To say that globalization has become the global cliché of our time has itself turned into a cliché in academic writing on the subject. By the end of the twentieth century, however, most social scientists, including anthropologists, acknowledged that globalization is a genuinely important topic of enquiry and that – despite its often ill-defined, catch-all connotations – it does label a distinctive transformative process that appears to have taken hold in many parts of the contemporary world, including India.

Definitions of globalization abound, but paraphrasing Held and his co-authors (1999: 14–15), we may initially define it as the widening, deepening and speeding up of global interconnectedness, a spatio-temporal process of change that links local or national social relations and networks with worldwide, global ones and thereby transforms 'the organization of human affairs'. A particularly important aspect is the 'deepening enmeshment of the local and global', so that distant events may have more and more local significance, and vice versa (ibid.: 15). This aspect is one to which anthropologists can particularly contribute, and introducing their volume on the anthropology of globalization, Inda and Rosaldo point out that anthropology 'is most concerned with the articulation of the global and the local' (2002: 4), with how globalization interacts with particular societies and cultures, and how ordinary people themselves experience and understand the process.

In discussing the local and global, however, several pitfalls should be avoided.

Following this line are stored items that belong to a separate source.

-- ==== Sys2Proof/Tests/Uniform.lean ====
section
/-!
SUPPORT. Sys2Proof/Tests/Uniform.lean: issue, traps, uniform and control instructions: states that meet the hypotheses of the statements about them,
and results computed by hand from spec/06_uniform_and_control_instructions.md and spec/22_execution_and_instruction_faults.md.
-/

namespace Sys2Proof.Tests

open Sys2Proof.Machine

set_option Elab.async false

/-! ## Issue, commitment, traps -/

theorem witness_EncodeDecodeAgree : WellFormed (.fmaF32 (lr 4 1 0x3A 0x38 0x3F800000 true)) ∧ WellFormed (.wsWait (gr 1 2 3)) ∧
    WellFormed (.bneg { s := true, v1 := false, a := 63, off := 0x4000 }) := by
  have h : ∀ i : Instr, wellFormed i = true → WellFormed i := fun i h => by
    simp only [wellFormed, Bool.and_eq_true, List.isEmpty_iff] at h
    exact ⟨h.1.1.1, h.1.1.2, h.1.2, h.2⟩
  exact ⟨h _ (by decide +kernel), h _ (by decide +kernel), h _ (by decide +kernel)⟩
theorem witness_ResultClasses : (Instr.eqFence (gr 0 0 0)).encodable = true ∧ (Instr.brp { s := true, v1 := false, g := 0, off := 0 }).encodable = true := by decide +kernel
theorem witness_UnassignedRefused : (0x6FFFFFFF : W32).toNat / 2 ^ 28 % 4 ≥ 2 ∧ ((0x1FFFFFFF : W32).toNat / 2 ^ 28 % 4 < 2 ∧ (0x1FFFFFFF : W32).toNat / 2 ^ 31 = 0) ∧
    ((0x9FFFFFFF : W32).toNat / 2 ^ 28 % 4 < 2 ∧ (0x9FFFFFFF : W32).toNat / 2 ^ 31 = 1) := by decide +kernel
theorem witness_StepRunsDecoded :
    let s := { mach with agenda := [.issue 7, .issue 9] }
    s.agenda = .issue 7 :: [.issue 9] ∧ ({ s.tickClock with agenda := [.issue 9], turn := 7 } : State).issuer = some (wave, run) ∧
    ({ s.tickClock with agenda := [.issue 9], turn := 7 } : State).bpcHits wave run = [] ∧
    (mach.agenda = [] ∧ mach.tickClock.ownTurn = some (.issue 7)) := by decide +kernel
/-- The words fetched at an address with m beside the page tables. -/
def fetches (pc : Nat) (m : List Host.Cell) : Option (W32 × W32 × W32) :=
  match ({ mach with mem := mem ++ m } : State).fetch wave (va pc) with
  | (.ok w, _) => some w
  | _ => none
/-- Words at the end of a page that decode, words that do not, and an address with no mapping. -/
theorem witness_StepRunsDecoded_fetch :
    fetches 0x5FFC [(0x200FFC, 0x7F), (0x200FFD, 0x0E), (0x200FFE, 0xC0), (0x200FFF, 0x44)] = some (0x44C00E7F, 0, 0) ∧
    (decode 0x44C00E7F 0 0).toOption.isSome = true ∧ fetches 0x5000 [(0x200003, 0x20)] = some (0x20000000, 0, 0) ∧
    (decode 0x20000000 0 0).toOption.isSome = false ∧ fetches 0x4000 [] = none := by decide +kernel
theorem witness_FetchReads :
    (match (mach.resolve wave 0 { kind := aFETCH, size := 4, align := 4, globalOnly := true } false 0x5000) with
      | (.ok (.glob p), s1) => p.key == 0x200000 && (List.range 4).all (fun i => (Tab.get? s1.pages ((p.key + i) / 4096)).isNone && s1.winAt (p.key + i) == none &&
          (s1.dirOf ((p.key + i) / 128)).state != 2#2)
      | _ => false) = true := by decide +kernel

def res1 : Res := { seq := 3, left := some 2, writes := [{ loc := .s 4, val := 9 }, { loc := .v 1 12, val := 0x1FFFFFFFF }] }
def res2 : Res := { seq := 4, left := none, writes := [{ loc := .k 2, val := 0xFFFFF }, { loc := .s 5, val := 1 }] }
theorem witness_RetireFrame : ({ s := mach } : Eff).s.wave? mach.turn = some wave ∧ run.pending = [] ∧ resultClass (Instr.mulLo (lr 1 2 3)).raw = .fix 4 ∧
    resultClass (Instr.rcpF32 (lr 1 2 0x3F)).raw = .var ∧ ({ s := mach } : Eff).silent = false := by decide +kernel
theorem witness_CommitLatency : ({ run with pending := [res1] } : Run).pending = [res1] ∧ res1.left = some 2 ∧ 0 < 2 := by decide +kernel
theorem witness_CommitOrder :
    let r : Run := { run with pending := [res1] ++ res2 :: [{ res1 with seq := 5 }], wrote := [(.k 2, 1)] }
    r.pending = [res1] ++ res2 :: [{ res1 with seq := 5 }] ∧ Spec.readable (.k 2) = true ∧ res2.writes = [] ++ ⟨.k 2, 0xFFFFF⟩ :: [{ loc := .s 5, val := 1 }] ∧
    (∀ y ∈ [res1], y.seq < res2.seq) ∧ (∀ w ∈ [({ loc := .s 5, val := 1 } : Write)], w.loc ≠ .k 2) ∧
    (∀ y ∈ [{ res1 with seq := 5 }], ∀ w ∈ y.writes, w.loc ≠ .k 2) ∧ (∀ q, lastWriter (.k 2) r.wrote = some q → q ≤ res2.seq) := by
  refine ⟨rfl, rfl, rfl, by decide +kernel, by decide +kernel, by decide +kernel, fun q h => ?_⟩
  have : lastWriter (.k 2) [(Loc.k 2, 1)] = some 1 := by decide +kernel
  rw [show ({ run with pending := [res1] ++ res2 :: [{ res1 with seq := 5 }], wrote := [(Loc.k 2, 1)] } : Run).wrote = [(Loc.k 2, 1)] from rfl, this] at h
  cases h; decide
theorem witness_RunEnds : (commitAll wave { run with ended := true, targets := [(1, 0x2000)] }).1.fibre? 1 = some { pc := 0x1000, thread := 1, preds := 0xAA, winBase := 8 } := by decide +kernel

/-- A cause raised by lane 1. -/
def cause4 : Trap := { cause := cOPERAND, sub := 7, tval := 5, lanes := 2, low := 1 }
def procOff : Proc := { proc with trapbase := 0 }
theorem witness_TrapEntry : wave.inTrap = false ∧ wave.dbg = none ∧ mach.proc? wave.proc = some proc ∧ proc.trapbase ≠ 0#48 ∧ cause4.cause ≠ cHBMUE ∧ cause4.cause ≠ cACKLOST ∧
    wave.width ≤ 64 ∧ wave.fibre? 1 = some { pc := 0x1000, thread := 1, preds := 0xAA, winBase := 8 } := by decide +kernel
theorem witness_DoubleTrap : ({ wave with inTrap := true } : Wave).inTrap = true ∧ ({ wave with dbg := some { mask := 1, retPc := 0, s60 := 0, s61 := 0, s62 := 0, s63 := 0 } } : Wave).dbg.isSome = true := by
  decide +kernel
theorem witness_UndeliveredTrap : ({ mach with procs := [(5, procOff)] } : State).proc? wave.proc = some procOff ∧ procOff.trapbase = 0#48 ∧ cause4.cause ≠ cPOISON := by decide +kernel
/-- Three states of a handler's return: the last lane arrives with no frozen run, with one, and a lane is still missing. -/
theorem witness_RfeReturns :
    let v := { wave with inTrap := true, trapMask := 7, rfeMask := 3, frame := { tepc := 0x1008, tfpc := 0x1008, tsave0 := 60 } }
    (v.trapMask &&& v.live &&& ~~~(v.rfeMask ||| 4) = 0#64 ∧ v.frozen = none) ∧
    (({ v with frozen := some { run with issued := 2 } } : Wave).frozen = some { run with issued := 2 } ∧ v.frame.tepc = v.frame.tfpc) ∧
    v.trapMask &&& v.live &&& ~~~(v.rfeMask ||| 1) ≠ 0#64 := by decide +kernel
theorem witness_EndTraps : (({ seq := 4, trap := { cause4 with cause := 0x35 }, pc := 0x1004, word := 1, x1 := 2, x2 := 3 } : LateFault).trap.cause ≠ cHBMUE) ∧ (0x35 ≠ cACKLOST) ∧
    mach.proc? wave.proc = some proc := by decide +kernel
theorem witness_DebugEntry : mach.wave? 7 = some wave ∧ wave.fibre? 2 = some { pc := 0x1000, thread := 2, preds := 0x55 } := by decide +kernel

/-! ## Uniform instructions -/

def uniV : Wave :=
  { wS [(1, 0x8000000000000000), (2, 0xFFFFFFFFFFFFFFFF), (3, 5), (4, 63), (5, 64), (6, 0x1000), (7, 0x1002), (8, 0x1000000000000), (60, 60), (63, 63)] with masks := [(0, 0xFFF8), (11, 5)] }
def uniS : State := on uniV
theorem witness_UniformArithmetic :
    (∀ i ∈ Spec.uni2.map (fun p => p.1 (gr 63 (if (p.1 (gr 1 2 3)).raw = (Instr.sMov (gr 1 2 3)).raw then 0 else 63) 0x1FF)), Issues i uniS uniV run) ∧
    (∀ i ∈ [Instr.sAdd (gr 0 63 0x080 0 0x80000000), .sMov (gr 0 0 63), .sShl (gr 1 1 4), .sSra (gr 1 1 5)], Issues i uniS uniV run) :=
  ⟨issues_all (by decide +kernel), issues_all (by decide +kernel)⟩
theorem witness_UniformSelect : ∀ i ∈ [Instr.sCmpI64 (gr 1 1 2 7), .sCmpN64 (gr 1 1 2 0), .sSel (gr 1 2 3 0), .sSel (gr 1 2 3 63)], Issues i uniS uniV run :=
  issues_all (by decide +kernel)
theorem witness_Branches :
    (∀ i ∈ [Instr.br { s := true, v1 := false, off := 0x100000 }, .call { s := true, v1 := false, off := 0xFFFFF }, .jmp (gr 0 6 0), .jmp (gr 0 7 0), .jmp (gr 0 8 0),
        .bz { s := true, v1 := false, a := 0, off := 0x4000 }, .bnz { s := true, v1 := false, a := 3, off := 0x3FFF }, .bneg { s := true, v1 := false, a := 1, off := 1 }], Issues i uniS uniV run) ∧
    ((uniV.sreg 6).toNat % 4 = 0 ∧ (uniV.sreg 6).toNat < 2 ^ 48) ∧ (uniV.sreg 7).toNat % 4 ≠ 0 ∧ 2 ^ 48 ≤ (uniV.sreg 8).toNat :=
  ⟨issues_all (by decide +kernel), by decide +kernel⟩
/-- No free lane in a wave of three; lanes 3 and 1 free in waves of sixteen, the latter with a run of lanes 0 and 2. -/
theorem witness_Fibres :
    let g : GC := { s := true, v1 := false, a := 63, off := 0x7FFF }
    let full := { uniV with width := 3 }
    let gap := { uniV with fibres := [(0, { pc := 0x1000, thread := 0 }), (2, { pc := 0x1000, thread := 2 })], run := some { run with mask := 5 } }
    (Issues (.fibSpawn g) (on full) full run ∧ (∀ l < full.width, (full.fibre? l).isSome = true)) ∧
    (Issues (.fibSpawn g) uniS uniV run ∧ 3 < uniV.width ∧ uniV.fibre? 3 = none ∧ (∀ m < 3, (uniV.fibre? m).isSome = true) ∧ uniS.crew? uniV.crew = some crew) ∧
    (Issues (.fibSpawn g) (on gap) gap { run with mask := 5 } ∧ gap.fibre? 1 = none ∧ (∀ m < 1, (gap.fibre? m).isSome = true)) ∧
    Issues (.fibEnd (gr 0 0 0)) uniS uniV run :=
  ⟨⟨issues_of (by decide +kernel), by decide +kernel⟩, ⟨issues_of (by decide +kernel), by decide +kernel⟩, ⟨issues_of (by decide +kernel), by decide +kernel⟩, issues_of (by decide +kernel)⟩
theorem witness_Masks : ∀ i ∈ [Instr.mkJoin (gr 11 0 0), .mkLeave (gr 0 0 0), .mkMovToMask (gr 11 63 0x100), .mkMovFromMask (gr 63 11 0x101), .mkWait (gr 11 0 0), .mkCur (gr 63 0 0)],
    Issues i uniS uniV run := issues_all (by decide +kernel)
/-- A wave whose batch is to be held: barrier 2 pending, or no barrier; token 7 counting; lanes 0 to 2 held on mask 11, or lane 2 not. -/
theorem witness_Holds :
    let h : Held := { lanes := 3, site := {}, on := .maskWait 11 }
    let hV := { uniV with held := [h, { h with lanes := 4 }], masks := [(11, 7)] }
    let pV := { uniV with pend := [(2, 1)], tokens := [(7, { count := 255 })] }
    ((on pV).wave? 7 = some pV ∧ Tab.getD pV.pend 2 0 ≠ 0 ∧ (∃ i < 8, (128).testBit i = true ∧ (pV.token i).count ≠ 0) ∧ Tab.getD pV.pend 3 0 = 0 ∧ pV.arriving = [] ∧ pV.held = []) ∧
    ((on hV).wave? 7 = some hV ∧ (∃ h ∈ hV.held, h.on = .maskWait 11 ∧ h.lanes ≠ 0#64) ∧
      (∀ l < 64, (hV.mask 11).getLsbD l = true → hV.live.getLsbD l = true → ∃ h ∈ hV.held, h.on = .maskWait 11 ∧ h.lanes.getLsbD l = true)) ∧
    ¬ (∀ l < 64, ({ hV with held := [h] }.mask 11).getLsbD l = true → { hV with held := [h] }.live.getLsbD l = true → ∃ x ∈ [h], x.on = .maskWait 11 ∧ x.lanes.getLsbD l = true) ∧
    (uniS.wave? 7 = some uniV ∧ uniV.held = [] ∧ uniV.instances = [] ∧ uniV.inTrap = false ∧ uniV.dbg = none ∧ (∀ k, uniS.crew? uniV.crew = some k → k.regions = []) ∧
      (∃ e ∈ uniV.fibres, (3#64).getLsbD e.1 = false)) := by
  refine ⟨by decide +kernel, by decide +kernel, by decide +kernel, by decide +kernel, rfl, rfl, rfl, rfl, fun k hk => ?_, by decide +kernel⟩
  have : uniS.crew? uniV.crew = some crew := by decide +kernel
  rw [this] at hk
  cases hk
  rfl
def nopV : Wave := { uniV with run := some { run with issued := 23, pending := [{ res1 with left := some 2 }] } }
theorem witness_NopAndCurrentMask :
    (Issues (.nop (gr 0 0 0)) uniS uniV run ∧ Issues (.mkCur (gr 1 0 0)) uniS uniV run) ∧
    (Issues (.nop (gr 0 0 0)) (on nopV) nopV { run with issued := 23, pending := [{ res1 with left := some 2 }] } ∧ (on nopV).wave? (on nopV).turn = some nopV ∧ res1.left = some (0 + 2)) :=
  ⟨⟨issues_of (by decide +kernel), issues_of (by decide +kernel)⟩, issues_of (by decide +kernel), by decide +kernel⟩
theorem witness_SpecialRegisters : ∀ i ∈ ([0, 1, 2, 3, 4, 5, 6, 7, 8, 0x10, 0x11, 0x12, 0x13, 0x14, 0x15, 0x16, 0x17, 0x18, 0x19, 0x1A, 0x1B, 0x1C].flatMap
    (fun n => [Instr.srRd (gr 63 0 (0x100 + n)), .srWr (gr 0 63 (0x100 + n))])), Issues i uniS uniV run := issues_all (by decide +kernel)
theorem witness_LaneGenerators : 15 < wave.width ∧ mach.wave? 7 = some wave ∧ ((drewAll (mach.ctx wave run (.mov (lr 1 2 0x3F))) true 2 mach).wave? 7).isSome = true ∧ (1#32 ≠ 0#32) := by
  decide +kernel
/-- A core with debug enabled, with another wave of the core in debug mode, and with debug disabled. -/
def brkS (v : Wave) (en other : Bool) : State :=
  { mach with
    waves := [(7, v)] ++ (if other then [(8, { wave with run := none, dbg := some { mask := 1, retPc := 0, s60 := 0, s61 := 0, s62 := 0, s63 := 0 } })] else [])
    cores := [(3, { dreg := [(1, if en then 1 else 0)] })] }
def brkV : Wave := { wave with dbg := some { mask := 7, retPc := 0x2000, s60 := 0, s61 := 0, s62 := 0, s63 := 0 } }
theorem witness_SystemInstructions :
    (∀ i ∈ [Instr.trap (gr 0 0 0x17F), .brk (gr 0 0 0x100), .rfe (gr 0 0 0)], Issues i (brkS wave true false) wave run ∧ Issues i (brkS wave true true) wave run ∧ Issues i (brkS wave false false) wave run ∧
      Issues i (brkS brkV true false) brkV run) ∧
    ((Tab.getD ((brkS wave true true).core ((brkS wave true true).coreOf wave)).dreg 1 0).getLsbD 0 = true ∧ otherInDebug (brkS wave true true) (brkS wave true true).turn ((brkS wave true true).coreOf wave) = true) ∧
    ((Tab.getD ((brkS wave true false).core ((brkS wave true false).coreOf wave)).dreg 1 0).getLsbD 0 = true ∧ otherInDebug (brkS wave true false) 7 ((brkS wave true false).coreOf wave) = false) ∧
    (Tab.getD ((brkS wave false false).core ((brkS wave false false).coreOf wave)).dreg 1 0).getLsbD 0 = false ∧ wave.dbg = none ∧ wave.inTrap = false ∧ brkV.dbg.isSome = true :=
  ⟨fun i hi => ⟨issues_all (l := [Instr.trap (gr 0 0 0x17F), .brk (gr 0 0 0x100), .rfe (gr 0 0 0)]) (by decide +kernel) i hi, issues_all (l := [Instr.trap (gr 0 0 0x17F), .brk (gr 0 0 0x100), .rfe (gr 0 0 0)]) (by decide +kernel) i hi,
      issues_all (l := [Instr.trap (gr 0 0 0x17F), .brk (gr 0 0 0x100), .rfe (gr 0 0 0)]) (by decide +kernel) i hi, issues_all (l := [Instr.trap (gr 0 0 0x17F), .brk (gr 0 0 0x100), .rfe (gr 0 0 0)]) (by decide +kernel) i hi⟩,
    by decide +kernel⟩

Obviously, no human being can be in more than one place at a time, and even if some people today really are 'hybrid' transnationalists, the vast majority of the world's population are not, because they continue to live and work in one locality only – and commonly do so for all or most of their lives. Secondly, and related to the last point, global interconnectedness is extremely uneven. At one extreme, some groups of people in some places engaged in some kinds of activity – international bankers, for instance – are globally linked with each other, whereas at the other extreme, many other groups – notably those formed by the marginalized poor – tend to be very isolated. Indeed, their marginalization, and hence their disconnection from even locally existing networks of people and resources, may be increasing as a direct consequence of 'structural adjustment' policies or other developments that are part of economic globalization.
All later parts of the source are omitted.